_DESCRIPTION OF THE TASK:_ Every line below between the one holding "(stopped (.unsupportedOpcode 0xD3)).fault" and the one holding "(imageOfKind 0).kind = .none", inclusive, should be copied exactly, and no other line.

_EXCERPTED RECORDS:_
/-- A machine whose image ends at 0x4000, so that the switchable window lies beyond it; HL, BC, DE, SP and PC
point into the window. -/
abbrev cutShort : State :=
  { ext with
    cartridgeRom := { length := 0x4000, cells := [] }
    regs := { r0 with h := 0x40, l := 0x00, b := 0x50, d := 0x60, sp := 0x7FFF, pc := 0x4000 } }

/-- The same with SP on the last byte below the window, so that only the second pop byte is beyond it. -/
abbrev cutShortSecond : State := { cutShort with regs := { cutShort.regs with sp := 0x3FFF } }

/-- The same machine with a bank controller. -/
abbrev withMode (m : BankingMode) : State := { ext with bankingMode := m }

/-- The machine with a fault latched. -/
abbrev stopped (c : FaultCause) : State := { base with fault := some c }

/-- Whether a read gives the byte, or the index beyond the image. -/
def readIs (s : State) (a : Word) (r : Nat ⊕ Byte) : Bool :=
  match read8 s a, r with
  | .ok x, .inr v => x == v
  | .error x, .inl index => x == index
  | _, _ => false

theorem read8_ok_of {s : State} {a : Word} {v : Byte} (h : readIs s a (.inr v) = true) :
    read8 s a = .ok v := by
  unfold readIs at h
  split at h <;> simp_all

theorem read8_error_of {s : State} {a : Word} {index : Nat} (h : readIs s a (.inl index) = true) :
    read8 s a = .error index := by
  unfold readIs at h
  split at h <;> simp_all

theorem witness_DecodeOfEncode : (Instr.bitR 7 .a).WellFormed ∧ (Instr.rst 0).WellFormed := by decide

theorem witness_OneSpellingPerInstruction :
    decode [0xCB, 0x37] = .ok (.swapR .a, []) ∧ decode [0x00, 0xFF] = .ok (.nop, [0xFF]) ∧
      decode [0xC3, 0x50, 0x01] = .ok (.jpNn 0x0150, []) := ⟨rfl, rfl, rfl⟩

theorem witness_TwelveBytesHaveNoHandler :
    (0xFD : Byte) ∈ ([0x10, 0xD3, 0xDB, 0xDD, 0xE3, 0xE4, 0xEB, 0xEC, 0xED, 0xF4, 0xFC, 0xFD] : List Byte) ∧
      (0xCB : Byte) ∉
        ([0x10, 0xD3, 0xDB, 0xDD, 0xE3, 0xE4, 0xEB, 0xEC, 0xED, 0xF4, 0xFC, 0xFD] : List Byte) := by
  decide

theorem witness_StepRunsDecodedInstruction :
    (program r0 [] 0xCB 0x37 0x00).fault = none ∧ decode [0xCB, 0x37] = .ok (.swapR .a, []) ∧
      BytesAtPc (program r0 [] 0xCB 0x37 0x00) [0xCB, 0x37] ∧
      hasHandler (program r0 [] 0xCB 0x37 0x00).params.profile (.swapR .a) = true := by
  refine ⟨rfl, rfl, fun k v h => ?_, rfl⟩
  match k, h with
  | 0, h => cases h; rfl
  | 1, h => cases h; rfl

theorem witness_NopOnlyAdvancesPc :
    base.fault = none ∧ base.eiPending = false ∧ base.armed = false ∧
      read8 base base.regs.pc = .ok 0x00 := ⟨rfl, rfl, rfl, rfl⟩

/-- An opcode with no handler in either profile, one of profile EXT and a prefixed one, in profile BASE. -/
theorem witness_UnsupportedOpcodeStops :
    (∀ i rest, decode [(0xD3 : Byte), 0, 0] = .ok (i, rest) → hasHandler base.params.profile i = false) ∧
      (∀ i rest, decode [(0x27 : Byte), 0, 0] = .ok (i, rest) → hasHandler base.params.profile i = false) ∧
      (∀ i rest, decode [0xCB, (0x37 : Byte)] = .ok (i, rest) →
        hasHandler base.params.profile i = false) ∧
      read8 (placeBytes base 0x27 0 0) 0x0100 = .ok 0x27 ∧
      read8 (placeBytes base 0xCB 0x37 0) 0x0100 = .ok 0xCB ∧
      read8 (placeBytes base 0xCB 0x37 0) (0x0100 + 1) = .ok 0x37 := by
  refine ⟨fun i rest h => ?_, fun i rest h => ?_, fun i rest h => ?_, rfl, rfl, rfl⟩
  · have e : decode [(0xD3 : Byte), 0, 0] = .error (.unsupportedOpcode 0xD3) := rfl
    rw [e] at h
    cases h
  · have e : decode [(0x27 : Byte), 0, 0] = .ok (.daa, [0, 0]) := rfl
    rw [e] at h
    cases h
    rfl
  · have e : decode [0xCB, (0x37 : Byte)] = .ok (.swapR .a, []) := rfl
    rw [e] at h
    cases h
    rfl

theorem witness_LatchedFaultIsFinal :
    (stopped (.unsupportedOpcode 0xD3)).fault = some (.unsupportedOpcode 0xD3) ∧
      (stopped (.romIndexOutOfRange 0x8000)).fault = some (.romIndexOutOfRange 0x8000) ∧ 7 < 8 := by decide

/-- An image of the shortest length that has a kind byte, holding the given one. -/
abbrev imageOfKind (v : Byte) : Image := { length := 0x148, cells := if v = 0 then [] else [(0x147, v)] }

/-- Every kind of image, one too short to have a kind, bootstrap bytes up to the restricted range. -/
theorem witness_ConstructionMeetsInv :
    ((imageOfKind 1).byteAt 0x147).toNat ∈ [1, 2, 3] ∧ ((imageOfKind 3).byteAt 0x147).toNat ∈ [1, 2, 3] ∧
      ((imageOfKind 5).byteAt 0x147).toNat ∈ [5, 6] ∧ ((imageOfKind 6).byteAt 0x147).toNat ∈ [5, 6] ∧
      ((imageOfKind 4).byteAt 0x147).toNat ∉ [1, 2, 3, 5, 6] ∧ ¬ (imageOfKind 0).length < 0x148 ∧
      (Image.ofBytes [0x01, 0x00, 0x02]).length < 0x148 ∧
      Memory.wf zeroInitial (Image.ofBytes [0x01, 0x00, 0x02]).cells = true ∧
      (List.replicate 0xFEA0 (0x00 : Byte)).length ≤ 0xFEA0 :=
  ⟨by decide, by decide, by decide, by decide, by decide, by decide, by decide, by decide,
    (List.length_replicate ..).le⟩

/-- Byte 0x147 at each end of each kind's range (R80), and the overlay of two bytes with the I/O bytes 0x00
(R58). -/
theorem test_construct :
    (imageOfKind 0).kind = .none ∧ (imageOfKind 1).kind = .mbc1 ∧ (imageOfKind 3).kind = .mbc1 ∧
      (imageOfKind 4).kind = .none ∧ (imageOfKind 5).kind = .mbc2 ∧ (imageOfKind 6).kind = .mbc2 ∧
      (imageOfKind 7).kind = .none ∧
      (let s := State.construct (Image.ofBytes [0x01, 0x02, 0x03]) (some [0x31, 0xFE]) defaultParams
       s.flatAt 0 = 0x31 ∧ s.flatAt 1 = 0xFE ∧ s.flatAt 2 = 0x03 ∧ s.flatAt 0xFF40 = 0x00) := by
  decide +kernel

/-- A frame budget of four cycles, one `NOP`. -/
abbrev shortFrame : Config.Params := { defaultParams with frameBudget := ⟨4, by decide⟩ }

/-- A running machine of profile EXT meets the invariant, and its step answers a next state, as do the key
calls and the frame loop. -/
theorem witness_StepKeepsInv :
    ext.Inv ∧ next (step ext) (fun t => t.regs.pc == 0x0101) = true ∧
      next (keyPressed 7 ext) (fun t => t.joypadState == 0x7F) = true ∧
      next (keyReleased 0 ext) (fun _ => true) = true ∧
      next (runFrame { ext with params := shortFrame }) (fun _ => true) = true := by
  refine ⟨⟨⟨⟨by decide, by decide, by decide, by decide, by decide, by decide, by decide⟩,
    ⟨by decide, by decide⟩, ⟨by decide, by decide, by decide, by decide⟩,
    ⟨by decide, fun k h1 h2 => ?_⟩⟩, by decide⟩, by decide +kernel, by decide +kernel, by decide +kernel,
    by decide +kernel⟩
  show flatInitial k = 0
  unfold flatInitial
  split <;> first | omega | rfl

theorem witness_StepKeepsConstruction : next (step base) (fun _ => true) = true := by decide +kernel

theorem witness_BaseKeepsLowNibbleAndIme :
    base.params.profile = .base ∧ base.eiPending = false ∧ next (step base) (fun _ => true) = true := by
  decide +kernel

_ANSWER BELOW:_
    (stopped (.unsupportedOpcode 0xD3)).fault = some (.unsupportedOpcode 0xD3) ∧
      (stopped (.romIndexOutOfRange 0x8000)).fault = some (.romIndexOutOfRange 0x8000) ∧ 7 < 8 := by decide

/-- An image of the shortest length that has a kind byte, holding the given one. -/
abbrev imageOfKind (v : Byte) : Image := { length := 0x148, cells := if v = 0 then [] else [(0x147, v)] }

/-- Every kind of image, one too short to have a kind, bootstrap bytes up to the restricted range. -/
theorem witness_ConstructionMeetsInv :
    ((imageOfKind 1).byteAt 0x147).toNat ∈ [1, 2, 3] ∧ ((imageOfKind 3).byteAt 0x147).toNat ∈ [1, 2, 3] ∧
      ((imageOfKind 5).byteAt 0x147).toNat ∈ [5, 6] ∧ ((imageOfKind 6).byteAt 0x147).toNat ∈ [5, 6] ∧
      ((imageOfKind 4).byteAt 0x147).toNat ∉ [1, 2, 3, 5, 6] ∧ ¬ (imageOfKind 0).length < 0x148 ∧
      (Image.ofBytes [0x01, 0x00, 0x02]).length < 0x148 ∧
      Memory.wf zeroInitial (Image.ofBytes [0x01, 0x00, 0x02]).cells = true ∧
      (List.replicate 0xFEA0 (0x00 : Byte)).length ≤ 0xFEA0 :=
  ⟨by decide, by decide, by decide, by decide, by decide, by decide, by decide, by decide,
    (List.length_replicate ..).le⟩

/-- Byte 0x147 at each end of each kind's range (R80), and the overlay of two bytes with the I/O bytes 0x00
(R58). -/
theorem test_construct :
    (imageOfKind 0).kind = .none ∧ (imageOfKind 1).kind = .mbc1 ∧ (imageOfKind 3).kind = .mbc1 ∧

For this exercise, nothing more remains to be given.